┌──

-- ==== Sys2Proof/Machine/Rack.lean ====
section
/-! DEFINITION. The commands of the rack link and the requests about racks and slots (02). -/

namespace Sys2Proof.Machine

/-- The part is running: start-up has ended and no reset is held (12 R206 step 6). -/
def isRunning (s : State) : Bool := s.phase == .running

/-- The part is held in reset (12 R208). -/
def isHeld (s : State) : Bool := s.phase == .held

/-- RACK_POLL (02 R23): every slot's latch, setpoint and indicator restated to its module. Routine polling begins when start-up has
ended (12 R206). -/
def execRackPoll (s : State) : Host.Outcome State Fault Refusal :=
  .next <| if isRunning s then { s with slots := s.slots.map fun sl => { sl with sent := some sl.out } } else s

/-- Start-up's note that a rack's poll has been answered or missed (12 R206 step 4). -/
def notePoll (r : RackNo) (answered : Bool) (s : State) : State :=
  if s.phase = .startUp then
    { s with startUp := { s.startUp with
        polled := s.startUp.polled.set r true,
        answered := if answered then s.startUp.answered.set r true else s.startUp.answered } }
  else s

/-- RACK_ANSWER (02 R25, R27): an ONLINE rack's miss count becomes 0 and its readings arrive as SLOT_READING commands; an OFFLINE
rack returns and takes the readings just received. -/
def execRackAnswer (r : RackNo) (rds : Table Reading 16) (s : State) : Host.Outcome State Fault Refusal :=
  .next <|
    if isHeld s then s
    else
      let s1 := notePoll r true s
      if (s.rack r).online then s1.updRack r fun a => { a with misses := 0 } else returnRack r rds s1

/-- MISSED_POLL (02 R25, R26): the miss count rises, and at 3 the rack becomes OFFLINE; in OFFLINE the count is 3. -/
def execMissedPoll (r : RackNo) (s : State) : Host.Outcome State Fault Refusal :=
  .next <|
    if isHeld s then s
    else
      let s1 := notePoll r false s
      if (s.rack r).online then
        if (s.rack r).misses + 1 < 3 then s1.updRack r fun a => { a with misses := a.misses + 1 } else loseRack r s1
      else s1.updRack r fun a => { a with misses := 3 }

/-- SLOT_READING (02 R24): one reading of an ONLINE rack. The slots of an OFFLINE rack have no readings (02 R45). -/
def execSlotReading (r : RackNo) (k : SlotNo) (rd : Reading) (s : State) : Host.Outcome State Fault Refusal :=
  .next <| if isRunning s && (s.rack r).online then takeReading (slotIx r k) rd s else s

/-- An identify attempt is in progress at a slot (02 R30). -/
def awaitsSerial (s : State) (i : SlotIx) : Bool :=
  (s.slot i).state == .identify && (s.slot i).attempting

/-- SERIAL_ARRIVED (02 R30, R31): a serial within 300 ms completes the identification; a serial whose attempt has ended is
discarded. -/
def execSerialArrived (r : RackNo) (k : SlotNo) (serial : BitVec 32) (s : State) : Host.Outcome State Fault Refusal :=
  .next <| if awaitsSerial s (slotIx r k) then completeIdentify (slotIx r k) serial s else s

/-- A failed identify attempt counted (02 R30). -/
def countAttempt (i : SlotIx) (s : State) : State :=
  s.updSlot i fun sl => { sl with attempts := sl.attempts + 1, attempting := false }

/-- IDENTIFY_TIMEOUT (02 R30): the attempt failed; at the third the serial is unreadable and the identification completes with 0. -/
def execIdentifyTimeout (r : RackNo) (k : SlotNo) (s : State) : Host.Outcome State Fault Refusal :=
  .next <|
    if awaitsSerial s (slotIx r k) then
      let s1 := countAttempt (slotIx r k) s
      if (s1.slot (slotIx r k)).attempts < 3 then s1 else completeIdentify (slotIx r k) 0 s1
    else s

/-- A latch window runs out at its slot (02 R46, 04 R73). -/
def expireWindow (i : SlotIx) (s : State) : State :=
  match (s.slot i).occupant with
  | .enrolled u => endWindow u i 0 (relatch u i) s
  | _ => changeSlot i (fun sl => { sl with state := .full, window := none }) s

/-- LATCH_WINDOW_EXPIRY (02 R46, 04 R73): a RELEASING slot's window runs out before a removal reading. -/
def execLatchWindowExpiry (r : RackNo) (k : SlotNo) (s : State) : Host.Outcome State Fault Refusal :=
  .next <| if (s.slot (slotIx r k)).state = .releasing then expireWindow (slotIx r k) s else s

/-! ## Requests -/

/-- The summary of one slot (02 R48). -/
def summary (sl : Slot) : SlotSummary :=
  { state := sl.state, pending := sl.pending, occupant := sl.occupant, charge := sl.charge, last := sl.last,
    granted := sl.granted, timer := sl.timer, timerOn := sl.timerOn, forced := sl.forced, cause := sl.cause, latched := sl.out.latched }

/-- READ_RACK (02 R48): V when a last reading carries the clamp indicator, Z when no slot records an occupant. -/
def execReadRack (q : Req) (rack : Nat) (s : State) : Host.Outcome State Fault Refusal :=
  .next <| serve .readRack q (fun s =>
    match inRange 4 rack with
    | none => done s (refuse .range)
    | some r =>
      let sls := (slotsOf r).map s.slot
      done s ⟨.ok,
        ⟨sls.any fun sl => (sl.last.map (·.clamped)).getD false, sls.all fun sl => sl.occupant == .none, false, false⟩,
        .rack (s.rack r).online (s.rack r).misses (s.rack r).budget (grantedSum (s.rack r)) (sls.map summary)⟩) s

/-- Some phase current differs (02 R47). -/
def currentsDiffer (a b : ChargeSettings) : Bool :=
  a.precharge != b.precharge || a.bulk != b.bulk || a.topoff != b.topoff

/-- The charge settings written, with what follows (02 R47): every rack evaluated after a change of a phase current (03 R50), every
unit judged in ascending number after a change of the service limit (01 R12). -/
def applyCharge (c : ChargeSettings) (s : State) : State :=
  let s1 := { s with charge := c }
  let s2 := if currentsDiffer c s.charge then (every 4).foldl (fun t r => evaluate r t) s1 else s1
  if c.serviceLimit = s.charge.serviceLimit then s2 else (every 256).foldl (fun t u => judgeUnit u t) s2

/-- SET_CHARGE_SETTINGS (02 R47): V when a value was clamped, C when every setting already held the value written. -/
def execSetChargeSettings (q : Req) (c : ChargeSettings) (s : State) : Host.Outcome State Fault Refusal :=
  .next <| serve .setChargeSettings q (fun s =>
    done (applyCharge (clampCharge c) s) ⟨.ok, ⟨clampCharge c != c, false, false, clampCharge c == s.charge⟩, .none⟩) s

/-- The slot a request's rack and slot numbers name (02 R43, R44). -/
def namedSlot (rack slot : Nat) : Option SlotIx :=
  match inRange 4 rack, inRange 16 slot with
  | some r, some k => some (slotIx r k)
  | _, _ => none

/-- FORCE_MONITOR (02 R43): C when the new set equals the old, Z when it is empty. -/
def execForceMonitor (q : Req) (rack slot : Nat) (m : Monitors) (s : State) : Host.Outcome State Fault Refusal :=
  .next <| serve .forceMonitor q (fun s =>
    match namedSlot rack slot with
    | none => done s (refuse .range)
    | some i =>
      if (s.slot i).state = .empty then done s (refuse .conflict)
      else
        done (s.updSlot i fun sl => { sl with forced := m })
          ⟨.ok, ⟨false, m == noMonitors, false, m == (s.slot i).forced⟩, .none⟩) s

/-- A faulted slot restarted (02 R44): BATTERY_FAULT, forcing and cause cleared, the occupant recorded as previous occupant, and
IDENTIFY entered. -/
def restartFault (i : SlotIx) (s : State) : State :=
  changeSlot i (fun sl => restartIdentify { sl with forced := noMonitors, cause := noMonitors })
    (setBatteryFault (s.slot i).occupant false s)

/-- CLEAR_SLOT_FAULT (02 R44). -/
def execClearSlotFault (q : Req) (rack slot : Nat) (s : State) : Host.Outcome State Fault Refusal :=
  .next <| serve .clearSlotFault q (fun s =>
    match namedSlot rack slot with
    | none => done s (refuse .range)
    | some i => if (s.slot i).state = .fault then done (restartFault i s) (ok .none) else done s (refuse .conflict)) s

end Sys2Proof.Machine
end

└──

• _WHAT YOU ARE ASKED TO DO_
The lines to return begin at the first line of the records and end at the line holding "(02 R45). -/"; please return them exactly, including both, and nothing beyond.

• _TASK ANSWER_
-- ==== Sys2Proof/Machine/Rack.lean ====
section
/-! DEFINITION. The commands of the rack link and the requests about racks and slots (02). -/

namespace Sys2Proof.Machine

/-- The part is running: start-up has ended and no reset is held (12 R206 step 6). -/
def isRunning (s : State) : Bool := s.phase == .running

/-- The part is held in reset (12 R208). -/
def isHeld (s : State) : Bool := s.phase == .held

/-- RACK_POLL (02 R23): every slot's latch, setpoint and indicator restated to its module. Routine polling begins when start-up has
ended (12 R206). -/
def execRackPoll (s : State) : Host.Outcome State Fault Refusal :=
  .next <| if isRunning s then { s with slots := s.slots.map fun sl => { sl with sent := some sl.out } } else s

/-- Start-up's note that a rack's poll has been answered or missed (12 R206 step 4). -/
def notePoll (r : RackNo) (answered : Bool) (s : State) : State :=
  if s.phase = .startUp then
    { s with startUp := { s.startUp with
        polled := s.startUp.polled.set r true,
        answered := if answered then s.startUp.answered.set r true else s.startUp.answered } }
  else s

/-- RACK_ANSWER (02 R25, R27): an ONLINE rack's miss count becomes 0 and its readings arrive as SLOT_READING commands; an OFFLINE
rack returns and takes the readings just received. -/
def execRackAnswer (r : RackNo) (rds : Table Reading 16) (s : State) : Host.Outcome State Fault Refusal :=
  .next <|
    if isHeld s then s
    else
      let s1 := notePoll r true s
      if (s.rack r).online then s1.updRack r fun a => { a with misses := 0 } else returnRack r rds s1

/-- MISSED_POLL (02 R25, R26): the miss count rises, and at 3 the rack becomes OFFLINE; in OFFLINE the count is 3. -/
def execMissedPoll (r : RackNo) (s : State) : Host.Outcome State Fault Refusal :=
  .next <|
    if isHeld s then s
    else
      let s1 := notePoll r false s
      if (s.rack r).online then
        if (s.rack r).misses + 1 < 3 then s1.updRack r fun a => { a with misses := a.misses + 1 } else loseRack r s1
      else s1.updRack r fun a => { a with misses := 3 }

/-- SLOT_READING (02 R24): one reading of an ONLINE rack. The slots of an OFFLINE rack have no readings (02 R45). -/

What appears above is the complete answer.